Cao Jiangnan, Liu Xiaoqiu, Yao Huizhen, Yang Haibin, Wang Xiaolong, Sun Wenling
Department of Prosthodontics, School of Stomatology, Jilin University, Changchun 130021, China.
Department of Prosthodontics, School of Stomatology, Jilin University, Changchun 130021, China. Email:
Zhonghua Kou Qiang Yi Xue Za Zhi. 2014 Apr;49(4):229-33.
To investigate celluar toxicity and antibacterial property of nano-silver coating modified denture base and to provide a theortical basis for clinical application.
The samples were divided into coating group and denture base group. Samples in coating groups were treated with silver ion sputtering and were further divided into the 10, 20, 40, 60, 80, 100 s subgroups according to their sputtering time. Surface microstructure of samples in coating groups and denture base group were observed by scanning electron microscopy (SEM), and composition of material surface were determined with energy dispersive spectrum (EDS) analysis. Methyl thiazolyl terazolium (MTT) method was used to analysis L929 cells proliferation rate and cell toxicity grade while the coating groups (n = 6) and group test specimens (n = 6), negative control (polyethylene, PE) (n = 6) and positive control group (PVC-org.Sn) (n = 6) were co-cultured with L929 cells. The antibacterial properties of coating groups were investigated by using the bacterial membrane adhering method with Streptococcus mutans and Candida albicans.
SEM observation showed that the surface of control group specimens were smooth, whereas dense and uniform distributed nano silver particles were visible on the surface of coating group specimens. The silver particles were round, and the diameter size was 10 nm. MTT assay showed that after being co-cultured with specimens in control group, L929 cell had higher proliferation rate than 100% at 24, 48, 72 h, and cytotoxicity were graded 0. The membrane adhering method results showed that all of bacterial colonies were found in control group, but without anything at the coating groups.
Deposition of nano silver on the denture base surface by ion sputtering method is a viable method. There's no cytotoxicity of series Ag-coating material. Nano-silver modified denture base material benefits L929 cell surface proliferation and has antibacterial action.

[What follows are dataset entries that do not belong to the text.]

-- ==== Sys2Proof/Machine/Exchanges.lean ====
section
/-! DEFINITION. Exchanges of a step (R55, R56, R125, R167 to R170, R209 to R213, R377, R378): opening, ready markers, what is sent
to a receiver, arrivals and their counts; EXCH_DATA, END_MARKER, READY_MARKER, PAIRED_SEND and PAIRED_RECV. -/

namespace Sys2Proof.Machine

open Sys2Proof

/-! ### The exchange table -/

/-- STEP of form E: bits [15:0] of the job step number (R318). -/
def Folio.step16 (f : Folio) : Nat := f.jobStep % 2 ^ 16

/-- An exchange of a step that has neither opened nor received anything. -/
def freshExch (h : Handle) (x step : Nat) : ExchRun :=
  { run := h, exch := x, step := step, rxOpen := false, txOpen := false, marks := [], served := [], drained := false, count := 0,
    units := [], packets := [], ends := [], gathers := [] }

/-- The exchange of a step in a run's table. -/
def Run.exchRun (r : Run) (h : Handle) (x step : Nat) : ExchRun :=
  (r.exchs.find? (fun e => e.exch == x && e.step == step)).getD (freshExch h x step)

/-- The exchange of a step changed; it enters the table when it is not there. -/
def updExch (s : State) (h : Handle) (x step : Nat) (f : ExchRun → ExchRun) : State :=
  updRun s h (fun r =>
    let e := f (r.exchRun h x step)
    { r with exchs := e :: r.exchs.filter (fun y => !(y.exch == x && y.step == step)) })

/-- An element of an IN_PLACE_ADD source travels as FP32 when its stored bytes alone do not give its value at the receiver: MX
formats and SCALE_MODE 1 (log entry 15). -/
def addsWide (e : ExchEntry) (t : TensorEntry) : Bool := bit e.flags 0 && t.format != .dfp32 && (t.format.isMx || t.scaleMode == 1)

/-- The arrival units of an exchange at this device: EXPECTED, or what the finalizer computes for PERMUTE (R56). -/
def exchExpected (f : Folio) (e : ExchEntry) : Nat := if e.kind = 6 then permuteUnits f e else e.expected

/-! ### Senders and receivers (R169) -/

/-- The devices along a ROUTING entry's cut, from the position after this one around to its own (R210). -/
def aroundCut (t : Tables) (cut : Nat) (c : Nat × Nat × Nat) : List Nat :=
  let n := max (t.cutSize cut) 1
  (List.range n).map (fun i => t.rankAtPos cut c ((t.posOn cut c + 1 + i) % n))

/-- The ranks that send to this device in an exchange, each of which gets a ready marker (R169). A GATHER is asked for by
GATHER_REQ, and its marker goes to the device itself; BUCKET and PAIRED use none. -/
def exchSenders (f : Folio) (e : ExchEntry) : List Nat :=
  match e.kind with
  | 0 => [rankOf f.box (f.tables.pointPeer e f.coord true)]
  | 1 => match f.tables.routing[e.ref]? with | some r => aroundCut f.tables r.cut f.coord | none => []
  | 2 => match f.tables.routing[e.ref]? with | some r => aroundCut f.tables r.cut f.coord | none => []
  | 4 => [f.rank]
  | 6 => permuteSenders f e f.coord
  | _ => []

/-- The ranks that this device sends to in an exchange. -/
def exchReceivers (f : Folio) (e : ExchEntry) : List Nat :=
  match e.kind with
  | 0 => [rankOf f.box (f.tables.pointPeer e f.coord false)]
  | 1 => match f.tables.routing[e.ref]? with | some r => aroundCut f.tables r.cut f.coord | none => []
  | 2 => match f.tables.routing[e.ref]? with | some r => aroundCut f.tables r.cut f.coord | none => []
  | 6 => permuteReceivers f e
  | _ => []

/-- One ready marker to each sender (R169). -/
def sendMarkers (s : State) (p : Part) (f : Folio) (x : Nat) (e : ExchEntry) : State :=
  (exchSenders f e).foldl (fun s r =>
    sendToRank s p f.rank r
      (mkPacket 1 2 (((exchSrcQuads f e).headD 0).val) 0 0 (partStamp s p) 0 (bodyE x f.step16 0) [])) s

/-! ### What is sent to a receiver -/

/-- Payloads of a run of bytes as EXCH_DATA, numbered from 0 (R56, R317). -/
def dataPackets (stamp : Stamp) (unit x step : Nat) (b : Bytes) : List Packet :=
  (chunks 512 b).zipIdx.map (fun c => mkPacket 0 4 unit 0 0 stamp 0 (bodyE x step c.2) c.1)

/-- The bytes of a POINT exchange (R125, R168, R525). -/
def pointBytes (m : Memory) (f : Folio) (e : ExchEntry) (t : TRef) : Bytes :=
  if addsWide e t.entry then
    ((List.range e.elements).map (fun i => le 4 (fp32Bits (valueFp32 m f t .nearest (e.srcOff + i))).toNat)).flatten
  else wireBytes m t e.srcOff e.elements

/-- The packets of a ROUTED or ROUTED_REVERSE exchange to one rank, end marker last (R209, R210, R213). -/
def routedPackets (s : State) (f : Folio) (stamp : Stamp) (x : Nat) (e : ExchEntry) (r : RoutingEntry) (rank : Nat) :
    Option (List Packet) :=
  let t := f.tables
  let dir := e.dir r
  let batch := t.exchBatch x
  let pos := t.posOn r.cut (coordOfRank f.box rank)
  let finish := fun (unit gen : Nat) (rows : List (Tag × Bytes)) (ps : List Packet) =>
    ps ++ [mkPacket 0 6 unit 0 0 stamp 0 (bodyE x f.step16 0) (endPayload ps.length rows.length e.ref dir gen)]
  if dir % 2 = 0 then
    let q := f.gridQuad r.sourceGrid
    match batch.bind (batchGen s.ductus[q] f.handle e.ref) with
    | none => some (finish (f.gridQuad r.expertGrid).val 0 [] [])
    | some g =>
      let toks := (g.sendList.filter (fun y => y.1 == pos)).map (fun y => y.2 / max r.k 1)
      if rowsPoisoned s.mem f r dir toks then none
      else
        let rows := dispatchRows s.mem f q r g dir pos
        some (finish (f.gridQuad r.expertGrid).val g.gen.toNat rows
          (rowPackets stamp (fun _ => (f.gridQuad r.expertGrid).val) rows))
  else
    let q := f.gridQuad r.expertGrid
    match s.ductus[q].tables.find? (fun y => y.folio == f.handle && y.routing == e.ref && some y.batch == batch) with
    | none => some (finish (f.gridQuad r.sourceGrid).val 0 [] [])
    | some y =>
      let mine := (y.occupied.filter (fun o => (tagOf o.2).srcRank == rank)).map (fun o => o.1)
      if rowsPoisoned s.mem f r dir mine then none
      else
        let rows := returnRows s.mem f r y dir rank
        let gen := match y.bound.find? (fun b => b.1 == pos) with | some b => b.2.2.2 | none => 0
        some (finish (f.gridQuad r.sourceGrid).val gen rows (rowPackets stamp (fun t => t.srcQuad) rows))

研究纳米银涂层改性义齿基托的细胞毒性及抗菌性能,为其临床应用提供理论依据。
将样本分为涂层组和义齿基托组。涂层组样本采用银离子溅射处理,并根据溅射时间进一步分为10、20、40、60、80、100 s亚组。通过扫描电子显微镜(SEM)观察涂层组和义齿基托组样本的表面微观结构,并用能谱(EDS)分析确定材料表面成分。采用甲基噻唑基四唑(MTT)法分析涂层组(n = 6)、测试标本组(n = 6)、阴性对照组(聚乙烯,PE)(n = 6)和阳性对照组(PVC-有机锡)(n = 6)与L929细胞共培养时L929细胞的增殖率及细胞毒性等级。采用变形链球菌和白色念珠菌的细菌膜黏附法研究涂层组的抗菌性能。
SEM观察显示,对照组样本表面光滑,而涂层组样本表面可见致密且均匀分布的纳米银颗粒。银颗粒呈圆形,直径大小为10 nm。MTT分析显示,与对照组样本共培养后,L929细胞在24、48、72 h时增殖率高于100%,细胞毒性分级为0。膜黏附法结果显示,对照组均有细菌菌落生长,而涂层组未发现任何细菌菌落。
通过离子溅射法在义齿基托表面沉积纳米银是一种可行的方法。系列银涂层材料无细胞毒性。纳米银改性义齿基托材料有利于L929细胞表面增殖且具有抗菌作用。